Problem to work on: Transcribe, word for word and without additions, each line below from the one containing "def State.awaitsReadBack (s" through the one containing "def State.pageTurn (s", both ends included.
◇ ◇ ◇
/-- A RUN meets a fault in a tile (R61, R181, R186, R187, R245): it is recorded, and the tile is refetched or reported poisoned. -/
def State.tileFault (s : State) (c : CoreId) (e : EngId) (why : StopWhy) (t : TileAt) (sc : Option TileAt) : State :=
  let g := engOf c e
  let x := s.eng g
  let fault : TileFault := ⟨t.object, t.tile, (s.rd Rg.GARNET_TICK).toNat⟩
  match why with
  | .refused =>
    let s := (s.raise (Fld.EXP_STATUS_REFUSED g)).count (Ct.EXP_REFUSED g) 1
    ((s.jasper .tileRefused g t.object t.tile).poisonTile t.object t.tile).holdPoison c e t
  | .parity =>
    let s := (s.count (Ct.EXP_PARITY_ERRORS g) 1).jasper .portParity g t.object t.tile
    if metBefore x.parity t.object t.tile then (s.poisonTile t.object t.tile).holdPoison c e t
    else
      let s := s.modEng g fun y => { y with parity := y.parity ++ [fault] }
      s.holdRun g ⟨.parity, t.object, t.tile, t.addr, t.units, none, s.tileTiers c t⟩
  | .skew =>
    let s := (s.raise (Fld.EXP_STATUS_SKEW g)).count (Ct.EXP_SKEW_EVENTS g) 1
    let s := s.jasper .scaleSkew g t.object t.tile
    let met := (x.skews.filter fun f => f.object == t.object && f.tile == t.tile).length
    let s := s.when (met < 2) fun s => s.modEng g fun y => { y with skews := y.skews ++ [fault] }
    if met = 0 then
      s.holdRun g ⟨.skew, t.object, t.tile, t.addr, t.units, sc.map fun q => (q.object, q.tile, q.addr),
        (s.tileTiers c t ++ (match sc with | some q => s.tileTiers c q | none => [])).eraseDups⟩
    else if met = 1 then (s.poisonTile t.object t.tile).holdPoison c e t
    else
      -- the skew has outlasted the refetch from the origin (R187)
      ((s.quarantine t.object 2).substitute t.object t.tile).substituteAt c t.object t.tile t.addr t.units
  | .poison => s.holdPoison c e t

/-- The rest of a tile that a RUN leaves, where this RUN does not continue it, is waited for first (R185): the stall cycles. -/
def State.waitDecode (s : State) (g : Nat) (continues : Decode → Bool) : Nat × State :=
  match (s.eng g).dec with
  | some d => if continues d then (0, s) else (d.left, s.modEng g fun y => { y with dec := none })
  | none => (0, s)

/-- The scale position that a RUN leaves: in the main program's set-aside place where a segment has begun meanwhile (R153, R176). -/
def EngSt.leavePos (x : EngSt) (seg : Bool) (p : ScalePos) : EngSt :=
  match x.saved with
  | some v => if seg then { x with scalePos := some p } else { x with saved := some (v.1, some p) }
  | none => { x with scalePos := some p }

/-- A TILE-mode RUN from where it stands (R109): it ends, meets a command error, or is held at its port with what its tiles did so far. -/
def runOn (c : CoreId) (e : EngId) (p : Prog) (r : RunHeld) (start : BankRun) (s : State) : RunOut :=
  let g := engOf c e
  let out := runTiles c e r.setup r.op 4096 s { bank := start, used := (s.eng g).weights, walk := r.walk }
  let t := out.2.2
  let s := out.2.1.putRun c e p t
  match out.1 with
  | none =>
    let s := s.modEng g fun y => { y.leavePos r.seg t.walk.pos with run := none }
    let s := s.modCore c fun y => { y with held := y.held.filter (· != e.val) }
    (s.runCost g t.walk, true)
  | some .cmd => ((s.runCost g t.walk).engCmdErr g p, true)
  | some (.held why tile sc) =>
    let s := s.modEng g fun y => { y with run := some { r with walk := t.walk } }
    let s := s.when (!r.seg) fun s => s.modCore c fun y => { y with held := addOnce y.held e.val }
    (s.tileFault c e why tile sc, false)

/-- A RUN in a cache mode (R89, R90, R185): it waits for a decode that an earlier RUN left, and is held where fetched cache data has to be
refetched from its home (R249). -/
def runCache (c : CoreId) (e : EngId) (o : SetupOp) (op : RunOp) (p : Prog) (start : BankRun) (s : State) : RunOut :=
  let g := engOf c e
  let pages := if o.cols then op.blocks.toNat / (2 * o.g) else op.blocks.toNat
  let bad := (s.core c).badFills (32 * op.src.toNat) (pages * o.pageBytes)
  match bad.find? fun f => !metBefore (s.eng g).parity f.object f.tile with
  | some f =>
    let s := (s.count Ct.OBJ_REFETCHES 1).modEng g fun y =>
      { y with parity := y.parity ++ [⟨f.object, f.tile, s.tick.toNat⟩], run := some ⟨op, o, p.seg.isSome, ⟨0, 0, ⟨0, 0, false⟩, none, none, 0, none, 0, 0, []⟩⟩ }
    let s := s.when p.seg.isNone fun s => s.modCore c fun y => { y with held := addOnce y.held e.val }
    (s.holdRun g ⟨.parity, f.object, f.tile, 64 * f.unit, f.units, none, s.tileTiers c f.tileAt⟩, false)
  | none =>
    let w := s.waitDecode g fun _ => false
    let s := w.2.each bad fun s f => s.withholdSess f.object
    let s := s.when ((s.core c).badOther (32 * op.src.toNat) (pages * o.pageBytes)) fun s => s.actParity c
    let s := s.consume c (runActs o op)
    let start : TileRun := { bank := start, used := (s.eng g).weights, walk := { addr := 0, pos := ⟨0, 0, false⟩, stalls := w.1 } }
    let t := start.stream (s.core c) o [] op.actChunk.toNat (loadCycles o.cacheFmt)
      ((List.range op.blocks.toNat).map fun n => some (cacheBlock s c o op n))
    let s := (s.putRun c e p t).modEng g fun y => { y with run := none }
    let s := s.modCore c fun y => { y with held := y.held.filter (· != e.val) }
    (s.runCost g t.walk, true)
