-- ==== Sys2Proof/Machine/Onyx.lean ====
section
/-! DEFINITION. Onyx at work (chapter 10): reads with their checks and retries (R258, R259), the journal (R265 to R267), refresh, patrol,
wear and compaction (R272 to R277), the vault (R279), and the encoders' commands (R177, R178). -/

namespace Sys2Proof.Machine

/-! ### Reading pages -/

/-- A fetch, move or refetch reads the tile from its origin. -/
def State.originWanted (s : State) (o t : Nat) : Bool :=
  let k := tileKey o t
  (NMap.find s.place.refetches k).isSome ||
    ((NMap.find s.place.moves k).isSome && (s.obj o).any fun x => (s.dirEnt o x t).home == .origin) ||
    s.fetches.any fun p => p.2.op.object.toNat == o && p.2.tiles.any fun x => x.tile == t && x.src == .origin

/-- The requester of an unreadable sector is told: a tile read that meets one fails (R244, R259). -/
def State.failSector (s : State) (handle sector : Nat) : State :=
  match (s.onyxObj handle).bind fun o => (o.tileOf sector).map fun t => (o.index, t) with
  | none => s
  | some (o, t) =>
    let mine := (s.obj o).any fun x => x.kind == .weights && x.origin.toNat == handle
    if mine && s.originWanted o t then
      let again := (NMap.find s.place.refetches (tileKey o t)).isSome
      (s.failTile o t 1).when again fun s => s.substitute o t
    else s

/-- A relocated block that has been erased is read back (R277): a codeword that needs a retry retires it. -/
def State.readBack (s : State) (lane block : Nat) (outs : List CodeRead) : State :=
  let k := blockKey lane block
  let s := (s.pageRead lane block 0).modFlash fun x => { x with suspects := x.suspects.filter (· != k) }
  if outs.any fun r => r.failed || r.soft || decide (0 < r.retries.val) then (s.retireBlock lane block .readback).refreshOnyx
  else (s.modImg fun x => x.useBlock k .free).refreshOnyx

/-- The block has been relocated for an unreadable sector and erased, and waits for its read-back. -/
def State.awaitsReadBack (s : State) (k : Nat) : Bool := s.flash.suspects.contains k && s.blockPages k == []

/-- A page's read has its turn on its channel (R281): in the class of who asks for a tile of it, a refetch, a fetch, else a placement. -/
def State.pageTurn (s : State) (lane block page : Nat) : Bool :=
  let tiles := (List.range 4).filterMap fun slot => ((s.pageSector lane block page slot).bind s.sectorOwner).bind fun q =>
    (s.onyxObj q.1).bind fun o => (o.tileOf q.2).map fun t => (o.index, t)
  let ch := laneChan lane
  s.turn ch (if tiles.any fun q => (NMap.find s.place.refetches (tileKey q.1 q.2)).isSome then 1
    else if tiles.any fun q => s.fetches.any fun p => p.2.op.object.toNat == q.1 && p.2.tiles.any fun x => x.tile == q.2 && x.src == .origin then 2
    else 3)

/-- FLASH_PAGE_READ (R258, R259): a page's codewords are decoded, checked and, where unreadable, reported to their requester; an erased
suspect block is read back (R277). Nothing of a page that is not programmed, or whose read has not its turn. -/
def execFlashPageRead (lane : LaneId) (block : BlockId) (page : PageId) (outs : List CodeRead) (us : BitVec 16) (s : State) :
    Host.Outcome State Fault Refusal :=
  .next (State.actOnFault <|
    if !s.onyxRun ∨ !s.pageTurn lane.val block.toNat page.toNat then s
    else if s.awaitsReadBack (blockKey lane.val block.toNat) then s.readBack lane.val block.toNat outs
    else match NMap.find s.flash.nand (pageKey lane.val block.toNat page.toNat) with
      | none => s
      | some cws =>
        let r := s.readPage lane.val block.toNat page.toNat cws outs us.toNat false
        (r.2.each r.1 fun s f => s.failSector f.1 f.2).advanceJobs)

/-- A patrol pass begins: no page has been read in it (R275). -/
def State.newPass (s : State) : State := s.modFlash fun x => { x with patrolAt := s.now, patrolled := [] }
◇ ◇ ◇
Answer space:
def State.awaitsReadBack (s : State) (k : Nat) : Bool := s.flash.suspects.contains k && s.blockPages k == []

/-- A page's read has its turn on its channel (R281): in the class of who asks for a tile of it, a refetch, a fetch, else a placement. -/
def State.pageTurn (s : State) (lane block page : Nat) : Bool :=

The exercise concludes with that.